(WHAT THE TASK REQUIRES) Through the last line of the entries, please copy every line exactly, starting with the one that contains "0x3A#8, 0xA5#8, 0x03#8]".
** GIVEN DATA follows **
-- ==== Sys2Proof/WellFormed.lean ====
section
/-! DEFINITION. Which instructions an encoding exists for: the operand ranges of 30_encoding.md R60, R63 and R70. -/

namespace Sys2Proof

/-- The operand ranges of the encodings: a payload of at most 65535 bytes (30_encoding.md R70), a short frame's body of at
most 255 and a long frame's of at most 65535 bytes (the capacity of the length field, R60, R62), and a body argument in
the signed range of its width (43_command_encoder.md R144). -/
def WellFormed (cfg : Config) : Instr → Bool
  | .crcClear => true
  | .crcUpdate _ => true
  | .crcRead => true
  | .frameEncode _ payload => decide (payload.length ≤ 65535)
  | .cmdFwVersion => true
  | .cmdGetValues => true
  | .cmdSetDuty _ => true
  | .cmdSetCurrent _ => true
  | .cmdSetBrake _ => true
  | .cmdSetRpm _ => true
  | .cmdSetPos _ => true
  | .cmdSetServo _ => true
  | .rxByte _ => true
  | .frameShort body _ _ => decide (body.length ≤ 255)
  | .frameLong body _ _ => decide (body.length ≤ 65535)
  | .bodyFwVersion => true
  | .bodyGetValues => true
  | .bodySetDuty q => inWidth cfg.duty.width q
  | .bodySetCurrent q => inWidth cfg.current.width q
  | .bodySetBrake q => inWidth cfg.brake.width q
  | .bodySetRpm q => inWidth cfg.rpm.width q
  | .bodySetPos q => inWidth cfg.pos.width q
  | .bodySetServo q => inWidth cfg.servo.width q

end Sys2Proof
end

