-- ==== Sys2Proof/Machine/Flags.lean ====
section
/-! DEFINITION. The block has no flags (10_state.md R22); what an operation reports are result codes and events. Here are
their numbers and serialised forms (60_exceptions.md R200, R201; 41_crc16.md R105). -/

namespace Sys2Proof.Machine

/-- The number of a result code (60_exceptions.md R200). -/
def ResultCode.number : ResultCode → Byte
  | .ok => 0x00#8
  | .argNotFinite => 0x01#8
  | .argRange => 0x02#8
  | .txOversized => 0x03#8
  | .illegalOp => 0x04#8

/-- The data bytes of a result: `be16` of CRC.READ's value (41_crc16.md R105), nothing otherwise. -/
def Result.dataBytes (r : Result) : List Byte :=
  match r.data with
  | some c => be16 c
  | none => []

/-- The number of an event code (60_exceptions.md R201). -/
def Event.number : Event → Byte
  | .frameOk _ => 0x00#8
  | .checksumError => 0x01#8
  | .oversizedFrame => 0x02#8
  | .invalidEndMarker => 0x03#8

/-- The serialised form of an event: `[0x00] ++ be16(n) ++ body`, or the code alone (60_exceptions.md R201). -/
def Event.serialised : Event → List Byte
  | .frameOk body => [0x00#8] ++ be16 (BitVec.ofNat 16 body.length) ++ body
  | .checksumError => [0x01#8]
  | .oversizedFrame => [0x02#8]
  | .invalidEndMarker => [0x03#8]

end Sys2Proof.Machine
end

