/-- 44_rx_deframer.md R170, R176, R178: a whole short or long frame received from `SEEKING`, its length admitted by
`MAX_LEN`: the registers it leaves and the one event it posts. That a FRAME row is an instruction, which takes the start
marker and leaves the other bytes presented, is the model's choice (log 8). -/
def Obligations.WholeFrameReceived : Prop :=
  ∀ (body : List Byte) (crc : Word16) (last : Byte) (s : State), SourceWire s.cfg → s.rxState = .seeking →
    body.length ≤ s.cfg.maxLen →
    (body.length ≤ 255 →
      exec (.frameShort body crc last) s =
        .next (arriving s .short ((encode s.cfg (.frameShort body crc last)).drop 1)) ∧
      feed (encode s.cfg (.frameShort body crc last)) s =
        .next (received s .short body crc (frameEvent body crc last) (body.length + 5))) ∧
    (body.length ≤ 65535 →
      exec (.frameLong body crc last) s =
        .next (arriving s .long ((encode s.cfg (.frameLong body crc last)).drop 1)) ∧
      feed (encode s.cfg (.frameLong body crc last)) s =
        .next (received s .long body crc (frameEvent body crc last) (body.length + 6)))

/-- 44_rx_deframer.md section 3: round trip of `make_frame` and the deframer. The spec marks R179 as derived from R170 to
R177. -/
def Obligations.FrameRoundTrip : Prop :=
  ∀ (body f : List Byte) (s : State), SourceWire s.cfg → s.cfg.ok = true → s.rxState = .seeking →
    makeFrame s.cfg body = .ok f →
    (∀ k, k < f.length → ∃ t, feed (f.take k) s = .next t ∧ t.rxEvt = s.rxEvt) ∧
    ∃ t, feed f s = .next t ∧ t.rxEvt = s.rxEvt ++ [.frameOk body] ∧ t.rxState = .seeking

/-- 44_rx_deframer.md section 3: one flipped bit in the body or the CRC field gives exactly CHECKSUM_ERROR, at the last
byte. The spec marks R180 as derived from R170 to R177 and R102. -/
def Obligations.SingleBitCorruptionDetected : Prop :=
  ∀ (body f : List Byte) (j : Nat) (s : State), SourceWire s.cfg → s.cfg.ok = true → s.rxState = .seeking →
    makeFrame s.cfg body = .ok f → 8 * (f.length - body.length - 3) ≤ j → j < 8 * (f.length - 1) →
    (∀ k, k < f.length → ∃ t, feed ((flipBit f j).take k) s = .next t ∧ t.rxEvt = s.rxEvt) ∧
    ∃ t, feed (flipBit f j) s = .next t ∧ t.rxEvt = s.rxEvt ++ [.checksumError] ∧ t.rxState = .seeking

/-- 44_rx_deframer.md section 3: within `MAX_LEN` + 5 further bytes the receive path has been in `SEEKING`. The spec marks
R181 (a) as derived from R172 to R176. -/
def Obligations.RxReturnsToSeekingInTime : Prop :=
  ∀ (bs : List Byte) (s : State), s.rxInv = true → bs.length = s.cfg.maxLen + 5 →
    ∃ k t, k ≤ bs.length ∧ feed (bs.take k) s = .next t ∧ t.rxState = .seeking

/-- 44_rx_deframer.md section 3: garbage without 0x02 and 0x03 is discarded and the frame after it delivered; with them, a
valid frame can be swallowed. The spec marks R181 (b), (c), (d) as derived from R172 to R176. -/
def Obligations.ResynchronisationAfterGarbage : Prop :=
  (∀ (g body f : List Byte) (s : State), SourceWire s.cfg → s.cfg.ok = true → s.rxState = .seeking →
    (∀ b ∈ g, b ≠ 0x02#8 ∧ b ≠ 0x03#8) → makeFrame s.cfg body = .ok f →
    (∃ t, feed g s = .next t ∧ t.rxEvt = s.rxEvt ∧ t.rxState = .seeking) ∧
    ∃ t, feed (g ++ f) s = .next t ∧ t.rxEvt = s.rxEvt ++ [.frameOk body] ∧ t.rxState = .seeking) ∧
  (∃ t, feed [0x02#8, 0xFF#8, 0x02#8, 0x05#8, 0x05#8, 0x00#8, 0x00#8, 0xC3#8, 0x50#8, 0x3A#8, 0xA5#8, 0x03#8] State.reset =
      .next t ∧ t.rxEvt = [] ∧ t.rxState = .readBody ∧ t.rxLen = 255#16 ∧ t.rxBody.length = 10)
** End of GIVEN DATA **
(ANSWER BELOW)
  (∃ t, feed [0x02#8, 0xFF#8, 0x02#8, 0x05#8, 0x05#8, 0x00#8, 0x00#8, 0xC3#8, 0x50#8, 0x3A#8, 0xA5#8, 0x03#8] State.reset =
      .next t ∧ t.rxEvt = [] ∧ t.rxState = .readBody ∧ t.rxLen = 255#16 ∧ t.rxBody.length = 10)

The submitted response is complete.